Сатоко замолчала, низко опустив голову, а Фандорин подумал, что, наверное, лишь японская жена способна на подобное самопожертвование, причем, конечно же, ни разу не пожаловалась, не позволила себе ни единого укоризненного взгляда.

— Так было и в минувшее воскресенье. Я наполнила фуро водой, которую сначала принесла из колодца, а потом подогрела. Помогла Мэйтану сесть, поставила рядом кувшинчик и вышла побродить по саду — там, где хоронят монахов и отшельников. Это совсем близко от места, где похоронили мужа… — Голос вдовы чуть дрогнул, но рассказ не прервался. — В небе светила полная луна, так что было совсем светло. Вдруг у ограды гайдзинского кладбища я увидела высокую фигуру в длинном черном одеянии.
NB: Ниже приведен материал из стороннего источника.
-- ==== Sys2Proof/Machine/Operands.lean ====
section
/-! DEFINITION. The addressing modes: index values, effective addresses and operand values (30_encoding.md R93 to R108).
All are read in the state in which PC is already `npc`. -/

namespace Sys2Proof.Machine

/-- The register field X selects, `file` being the file of the mode or the mnemonic (30_encoding.md R86). -/
def indexRegister (file : Fin 4 → Reg) : IndexReg → Reg
  | .g3 g => .g3 g
  | .file i => file i

/-- `idx`: the index value, zero-extended when it is 8 bits (R85, R94). -/
def State.index (s : State) (file : Fin 4 → Reg) (ix : Index) : Long :=
  zext (s.read (indexRegister file ix.reg) ix.size)

/-- The address of `zp,X` and `zp,Y`: with an 8 bit index the sum wraps inside the zero page (R97). -/
def zpIndexed (o : Word) (size : Width) (idx : Long) : Long :=
  match size with
  | .byte => (zpaddr o).extractLsb' 8 24 ++ (lowByte o + idx.extractLsb' 0 8)
  | .long => zpaddr o + idx

/-- `EA`: the effective address of a memory mode (R96 to R103). -/
def State.ea (s : State) : MemMode → Long
  | .zp o => zpaddr o
  | .zpX o ix => zpIndexed o ix.size (s.index .x ix)
  | .zpY o ix => zpIndexed o ix.size (s.index .y ix)
  | .abs base => base
  | .absX base ix => base + s.index .x ix
  | .absY base ix => base + s.index .y ix
  | .ind base => s.load base .long
  | .indX base ix => s.load (base + s.index .x ix) .long
  | .indY base ix => s.load base .long + s.index .y ix
  | .zpIndX o ix => s.load (zpIndexed o ix.size (s.index .x ix)) .long
  | .zpIndY o ix => s.load (zpaddr o) .long + s.index .y ix

/-- `M`: the operand of an instruction that reads (R95, R104, R107). -/
def State.operand (s : State) (w : Width) : Operand → BitVec w.bits
  | .imm v => v.setWidth w.bits
  | .acc r => s.read r w
  | .mem m => s.load (s.ea m) w

/-- `t`: the operand of a read-modify-write instruction (41_group1_shifts.md R160). -/
def State.placeValue (s : State) (w : Width) : Place → BitVec w.bits
  | .acc r => s.read r w
  | .mem m => s.load (s.ea m) w

/-- Write the result of a read-modify-write instruction back to its operand (R160). -/
def State.writePlace (s : State) (w : Width) (p : Place) (v : BitVec w.bits) : State :=
  match p with
  | .acc r => s.write r w v
  | .mem m => s.store (s.ea m) w v

end Sys2Proof.Machine
end

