-- ==== Sys2Proof/Machine/IndexOps.lean ====
section
/-! DEFINITION. Group 6: index register loads, stores, compares and arithmetic (46_group6_index_load_store.md R260 to
R269), over the operations of group 0. -/

namespace Sys2Proof.Machine

/-- LDX (R261). -/
def execLdx (w : Width) (r : Fin 4) (o : Operand) (s : State) : Host.Outcome State Fault Refusal :=
  .next (s.loadReg w (.x r) o)

/-- LDY (R262). -/
def execLdy (w : Width) (r : Fin 4) (o : Operand) (s : State) : Host.Outcome State Fault Refusal :=
  .next (s.loadReg w (.y r) o)

/-- STX (R263). -/
def execStx (w : Width) (r : Fin 4) (m : MemMode) (s : State) : Host.Outcome State Fault Refusal :=
  .next (s.storeReg w (.x r) m)

/-- STY (R264). -/
def execSty (w : Width) (r : Fin 4) (m : MemMode) (s : State) : Host.Outcome State Fault Refusal :=
  .next (s.storeReg w (.y r) m)

/-- CPX (R265). -/
def execCpx (w : Width) (r : Fin 4) (o : Operand) (s : State) : Host.Outcome State Fault Refusal :=
  .next (s.compare w (.x r) o)

/-- CPY (R266). -/
def execCpy (w : Width) (r : Fin 4) (o : Operand) (s : State) : Host.Outcome State Fault Refusal :=
  .next (s.compare w (.y r) o)

/-- ADX (R267): always binary. -/
def execAdx (w : Width) (r : Fin 4) (o : Operand) (s : State) : Host.Outcome State Fault Refusal :=
  .next (s.arith w (.x r) o fun _ a m => addCore a m false)

/-- ADY (R268): always binary. -/
def execAdy (w : Width) (r : Fin 4) (o : Operand) (s : State) : Host.Outcome State Fault Refusal :=
  .next (s.arith w (.y r) o fun _ a m => addCore a m false)

/-- SBX (R269): always binary. -/
def execSbx (w : Width) (r : Fin 4) (o : Operand) (s : State) : Host.Outcome State Fault Refusal :=
  .next (s.arith w (.x r) o fun _ a m => subCore a m true)

end Sys2Proof.Machine
end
— У ограды? — быстро спросил Эраст Петрович. — С этой стороны или с той?

— Сначала мне показалось, что человек стоит с другой, гайдзинской стороны, но потом фигура сделала странное движение, как будто передернулась, и сразу оказалась ближе, в монастырском саду. Я увидела, что это бродячий монах комусо — как положено, в рясе, на голове тэнгай.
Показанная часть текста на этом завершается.